Exercise: Of all the lines below, output only those starting at the one with "limit in µs. -/" and ending at the one with "M not 0. -/", both ends included, exactly as written.

Listed records:
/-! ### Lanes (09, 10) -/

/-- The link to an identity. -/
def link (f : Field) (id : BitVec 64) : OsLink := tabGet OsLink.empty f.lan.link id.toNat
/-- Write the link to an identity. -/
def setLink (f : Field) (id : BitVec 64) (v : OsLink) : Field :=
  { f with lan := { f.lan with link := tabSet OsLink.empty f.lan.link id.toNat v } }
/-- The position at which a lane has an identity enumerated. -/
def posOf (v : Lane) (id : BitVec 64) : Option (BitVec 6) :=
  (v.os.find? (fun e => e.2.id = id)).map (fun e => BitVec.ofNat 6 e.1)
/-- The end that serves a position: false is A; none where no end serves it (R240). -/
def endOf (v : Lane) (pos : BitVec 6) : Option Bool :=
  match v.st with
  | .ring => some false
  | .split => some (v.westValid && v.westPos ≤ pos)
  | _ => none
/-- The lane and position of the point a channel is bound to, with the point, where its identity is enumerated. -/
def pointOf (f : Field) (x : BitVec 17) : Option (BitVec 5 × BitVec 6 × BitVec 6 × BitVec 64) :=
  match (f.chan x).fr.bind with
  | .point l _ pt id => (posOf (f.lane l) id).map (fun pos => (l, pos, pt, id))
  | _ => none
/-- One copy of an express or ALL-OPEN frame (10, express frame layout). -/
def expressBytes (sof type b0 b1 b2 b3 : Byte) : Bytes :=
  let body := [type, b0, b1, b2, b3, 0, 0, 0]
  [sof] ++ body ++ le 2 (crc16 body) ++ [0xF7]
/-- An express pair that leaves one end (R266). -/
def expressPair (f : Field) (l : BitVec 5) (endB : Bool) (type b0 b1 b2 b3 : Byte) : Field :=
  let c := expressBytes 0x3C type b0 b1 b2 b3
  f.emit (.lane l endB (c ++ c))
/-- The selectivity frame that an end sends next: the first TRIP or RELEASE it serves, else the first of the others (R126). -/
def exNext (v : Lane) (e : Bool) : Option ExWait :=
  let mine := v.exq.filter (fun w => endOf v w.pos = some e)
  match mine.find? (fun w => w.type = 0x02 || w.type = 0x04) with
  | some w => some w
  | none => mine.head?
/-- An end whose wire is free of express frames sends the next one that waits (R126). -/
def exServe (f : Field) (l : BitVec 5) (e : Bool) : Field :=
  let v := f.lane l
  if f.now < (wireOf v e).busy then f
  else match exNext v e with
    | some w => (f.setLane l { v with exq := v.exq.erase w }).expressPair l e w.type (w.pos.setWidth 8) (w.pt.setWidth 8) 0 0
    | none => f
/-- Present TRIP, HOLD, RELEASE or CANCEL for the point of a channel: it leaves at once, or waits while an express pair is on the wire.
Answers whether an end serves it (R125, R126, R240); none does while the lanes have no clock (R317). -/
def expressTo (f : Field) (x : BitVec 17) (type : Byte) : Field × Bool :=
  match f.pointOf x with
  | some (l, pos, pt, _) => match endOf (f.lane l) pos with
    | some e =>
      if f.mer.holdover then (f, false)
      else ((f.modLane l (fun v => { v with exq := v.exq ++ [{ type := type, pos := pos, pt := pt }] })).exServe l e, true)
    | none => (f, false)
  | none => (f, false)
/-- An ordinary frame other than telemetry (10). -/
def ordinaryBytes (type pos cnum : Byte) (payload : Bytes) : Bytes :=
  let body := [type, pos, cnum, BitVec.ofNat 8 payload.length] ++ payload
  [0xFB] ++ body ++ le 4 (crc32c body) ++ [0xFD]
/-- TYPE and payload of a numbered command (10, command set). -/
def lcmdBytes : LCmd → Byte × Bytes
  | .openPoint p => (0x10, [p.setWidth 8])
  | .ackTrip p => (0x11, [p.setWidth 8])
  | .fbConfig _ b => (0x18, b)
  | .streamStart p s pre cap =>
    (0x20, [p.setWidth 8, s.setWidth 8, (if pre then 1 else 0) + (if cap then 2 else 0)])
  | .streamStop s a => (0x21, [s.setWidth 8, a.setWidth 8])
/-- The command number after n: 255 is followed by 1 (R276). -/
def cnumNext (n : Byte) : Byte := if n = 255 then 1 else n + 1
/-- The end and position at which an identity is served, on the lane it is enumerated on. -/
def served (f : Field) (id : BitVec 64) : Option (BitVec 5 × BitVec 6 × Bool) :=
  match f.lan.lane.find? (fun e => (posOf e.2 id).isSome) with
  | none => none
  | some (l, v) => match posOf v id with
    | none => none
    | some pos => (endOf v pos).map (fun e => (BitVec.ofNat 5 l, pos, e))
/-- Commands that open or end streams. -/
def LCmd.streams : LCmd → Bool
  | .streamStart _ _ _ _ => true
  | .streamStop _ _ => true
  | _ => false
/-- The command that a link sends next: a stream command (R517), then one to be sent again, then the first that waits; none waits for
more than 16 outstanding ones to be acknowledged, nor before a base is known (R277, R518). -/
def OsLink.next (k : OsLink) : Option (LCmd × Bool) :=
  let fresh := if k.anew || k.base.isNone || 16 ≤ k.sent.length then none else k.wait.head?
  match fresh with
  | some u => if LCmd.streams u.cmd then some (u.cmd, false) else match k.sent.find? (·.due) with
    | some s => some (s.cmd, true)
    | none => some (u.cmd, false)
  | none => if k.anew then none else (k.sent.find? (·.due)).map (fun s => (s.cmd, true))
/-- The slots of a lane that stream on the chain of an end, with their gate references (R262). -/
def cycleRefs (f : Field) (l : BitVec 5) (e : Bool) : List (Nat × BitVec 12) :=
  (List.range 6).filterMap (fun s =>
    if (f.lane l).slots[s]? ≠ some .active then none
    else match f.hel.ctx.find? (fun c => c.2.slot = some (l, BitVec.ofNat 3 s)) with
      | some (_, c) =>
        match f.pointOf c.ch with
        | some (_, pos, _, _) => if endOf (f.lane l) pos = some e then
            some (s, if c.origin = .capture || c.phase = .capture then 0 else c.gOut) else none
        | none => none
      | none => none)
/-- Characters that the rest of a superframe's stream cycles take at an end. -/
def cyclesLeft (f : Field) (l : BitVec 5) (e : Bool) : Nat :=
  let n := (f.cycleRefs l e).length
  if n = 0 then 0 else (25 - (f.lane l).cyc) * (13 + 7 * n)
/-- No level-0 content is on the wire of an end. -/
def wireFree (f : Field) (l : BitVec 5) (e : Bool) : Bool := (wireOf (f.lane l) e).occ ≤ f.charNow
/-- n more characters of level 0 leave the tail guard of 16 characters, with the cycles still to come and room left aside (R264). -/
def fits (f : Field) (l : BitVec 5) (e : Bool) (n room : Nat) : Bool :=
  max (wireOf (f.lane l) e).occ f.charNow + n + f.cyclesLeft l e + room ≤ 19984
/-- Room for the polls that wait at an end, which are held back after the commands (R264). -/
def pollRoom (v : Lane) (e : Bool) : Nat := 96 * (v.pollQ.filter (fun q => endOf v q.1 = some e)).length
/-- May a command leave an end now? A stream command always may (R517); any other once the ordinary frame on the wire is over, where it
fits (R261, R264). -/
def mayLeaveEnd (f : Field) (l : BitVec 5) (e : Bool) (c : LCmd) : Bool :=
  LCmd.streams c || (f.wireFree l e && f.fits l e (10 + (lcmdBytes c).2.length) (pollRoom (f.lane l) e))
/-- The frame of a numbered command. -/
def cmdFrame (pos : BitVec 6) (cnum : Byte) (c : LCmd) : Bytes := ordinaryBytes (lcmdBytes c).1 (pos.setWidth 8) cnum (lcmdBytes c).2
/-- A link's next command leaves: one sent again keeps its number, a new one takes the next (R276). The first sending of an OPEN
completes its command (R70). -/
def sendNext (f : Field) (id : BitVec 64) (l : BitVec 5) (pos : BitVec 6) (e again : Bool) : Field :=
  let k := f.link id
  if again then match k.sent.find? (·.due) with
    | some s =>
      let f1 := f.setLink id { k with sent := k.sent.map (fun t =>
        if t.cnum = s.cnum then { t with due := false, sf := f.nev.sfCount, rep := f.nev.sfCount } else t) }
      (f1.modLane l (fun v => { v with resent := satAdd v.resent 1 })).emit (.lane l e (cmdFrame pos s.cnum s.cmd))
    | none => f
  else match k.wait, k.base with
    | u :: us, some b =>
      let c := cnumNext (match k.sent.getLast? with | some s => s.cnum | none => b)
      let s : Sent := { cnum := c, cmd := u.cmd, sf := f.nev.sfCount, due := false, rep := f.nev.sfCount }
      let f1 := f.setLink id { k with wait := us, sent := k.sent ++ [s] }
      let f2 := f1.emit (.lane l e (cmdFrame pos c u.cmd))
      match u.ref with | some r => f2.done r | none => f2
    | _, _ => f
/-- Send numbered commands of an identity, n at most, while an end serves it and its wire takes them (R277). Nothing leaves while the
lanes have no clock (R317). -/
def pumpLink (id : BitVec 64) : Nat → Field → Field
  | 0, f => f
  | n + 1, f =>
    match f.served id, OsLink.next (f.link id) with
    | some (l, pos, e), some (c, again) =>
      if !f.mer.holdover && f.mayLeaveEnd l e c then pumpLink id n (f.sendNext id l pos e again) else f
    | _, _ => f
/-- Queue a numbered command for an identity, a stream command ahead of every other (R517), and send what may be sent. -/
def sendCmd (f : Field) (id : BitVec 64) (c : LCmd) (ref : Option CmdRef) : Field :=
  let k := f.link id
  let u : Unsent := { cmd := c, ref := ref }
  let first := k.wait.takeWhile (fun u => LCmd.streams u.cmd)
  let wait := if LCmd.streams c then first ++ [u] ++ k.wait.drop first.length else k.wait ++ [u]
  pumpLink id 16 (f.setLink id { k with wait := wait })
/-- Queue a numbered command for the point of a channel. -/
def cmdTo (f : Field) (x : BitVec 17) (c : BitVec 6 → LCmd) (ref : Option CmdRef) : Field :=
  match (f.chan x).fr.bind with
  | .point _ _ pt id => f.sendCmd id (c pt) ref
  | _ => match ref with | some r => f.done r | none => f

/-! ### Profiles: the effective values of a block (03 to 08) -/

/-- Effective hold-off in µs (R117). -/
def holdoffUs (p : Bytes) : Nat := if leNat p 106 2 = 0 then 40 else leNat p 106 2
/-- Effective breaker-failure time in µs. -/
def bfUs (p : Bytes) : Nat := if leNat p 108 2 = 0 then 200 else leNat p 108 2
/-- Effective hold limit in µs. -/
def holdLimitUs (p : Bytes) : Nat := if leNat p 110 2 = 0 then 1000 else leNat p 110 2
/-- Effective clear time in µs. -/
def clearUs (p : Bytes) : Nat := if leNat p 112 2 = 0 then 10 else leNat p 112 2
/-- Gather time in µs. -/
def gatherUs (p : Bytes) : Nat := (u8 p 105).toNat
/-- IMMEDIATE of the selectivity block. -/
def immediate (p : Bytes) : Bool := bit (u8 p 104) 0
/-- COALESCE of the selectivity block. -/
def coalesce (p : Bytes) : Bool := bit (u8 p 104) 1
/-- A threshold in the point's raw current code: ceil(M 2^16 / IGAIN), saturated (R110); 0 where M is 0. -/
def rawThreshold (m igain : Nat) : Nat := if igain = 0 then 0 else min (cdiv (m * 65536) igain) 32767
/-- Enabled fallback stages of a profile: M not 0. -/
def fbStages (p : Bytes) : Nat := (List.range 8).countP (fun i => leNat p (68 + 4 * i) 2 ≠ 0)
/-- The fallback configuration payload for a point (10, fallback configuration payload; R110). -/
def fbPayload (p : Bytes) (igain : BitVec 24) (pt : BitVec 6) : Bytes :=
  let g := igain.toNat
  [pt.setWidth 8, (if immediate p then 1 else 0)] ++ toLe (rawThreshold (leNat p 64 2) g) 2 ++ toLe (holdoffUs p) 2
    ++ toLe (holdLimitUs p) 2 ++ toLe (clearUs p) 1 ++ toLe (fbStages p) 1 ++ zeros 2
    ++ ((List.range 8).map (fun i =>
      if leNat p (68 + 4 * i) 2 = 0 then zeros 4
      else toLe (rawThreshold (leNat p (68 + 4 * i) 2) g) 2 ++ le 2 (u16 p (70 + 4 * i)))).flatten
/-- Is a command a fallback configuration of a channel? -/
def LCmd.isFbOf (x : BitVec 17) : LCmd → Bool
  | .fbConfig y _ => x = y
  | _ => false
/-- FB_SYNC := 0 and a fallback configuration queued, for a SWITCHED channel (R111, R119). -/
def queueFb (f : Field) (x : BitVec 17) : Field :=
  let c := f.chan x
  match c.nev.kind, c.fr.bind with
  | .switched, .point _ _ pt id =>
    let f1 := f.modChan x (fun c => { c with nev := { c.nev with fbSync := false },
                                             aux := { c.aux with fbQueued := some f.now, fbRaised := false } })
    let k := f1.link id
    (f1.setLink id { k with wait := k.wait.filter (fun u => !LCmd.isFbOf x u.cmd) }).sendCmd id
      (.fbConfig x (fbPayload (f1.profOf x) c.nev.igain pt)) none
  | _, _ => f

Written answer:
/-- Effective hold limit in µs. -/
def holdLimitUs (p : Bytes) : Nat := if leNat p 110 2 = 0 then 1000 else leNat p 110 2
/-- Effective clear time in µs. -/
def clearUs (p : Bytes) : Nat := if leNat p 112 2 = 0 then 10 else leNat p 112 2
/-- Gather time in µs. -/
def gatherUs (p : Bytes) : Nat := (u8 p 105).toNat
/-- IMMEDIATE of the selectivity block. -/
def immediate (p : Bytes) : Bool := bit (u8 p 104) 0
/-- COALESCE of the selectivity block. -/
def coalesce (p : Bytes) : Bool := bit (u8 p 104) 1
/-- A threshold in the point's raw current code: ceil(M 2^16 / IGAIN), saturated (R110); 0 where M is 0. -/
def rawThreshold (m igain : Nat) : Nat := if igain = 0 then 0 else min (cdiv (m * 65536) igain) 32767
/-- Enabled fallback stages of a profile: M not 0. -/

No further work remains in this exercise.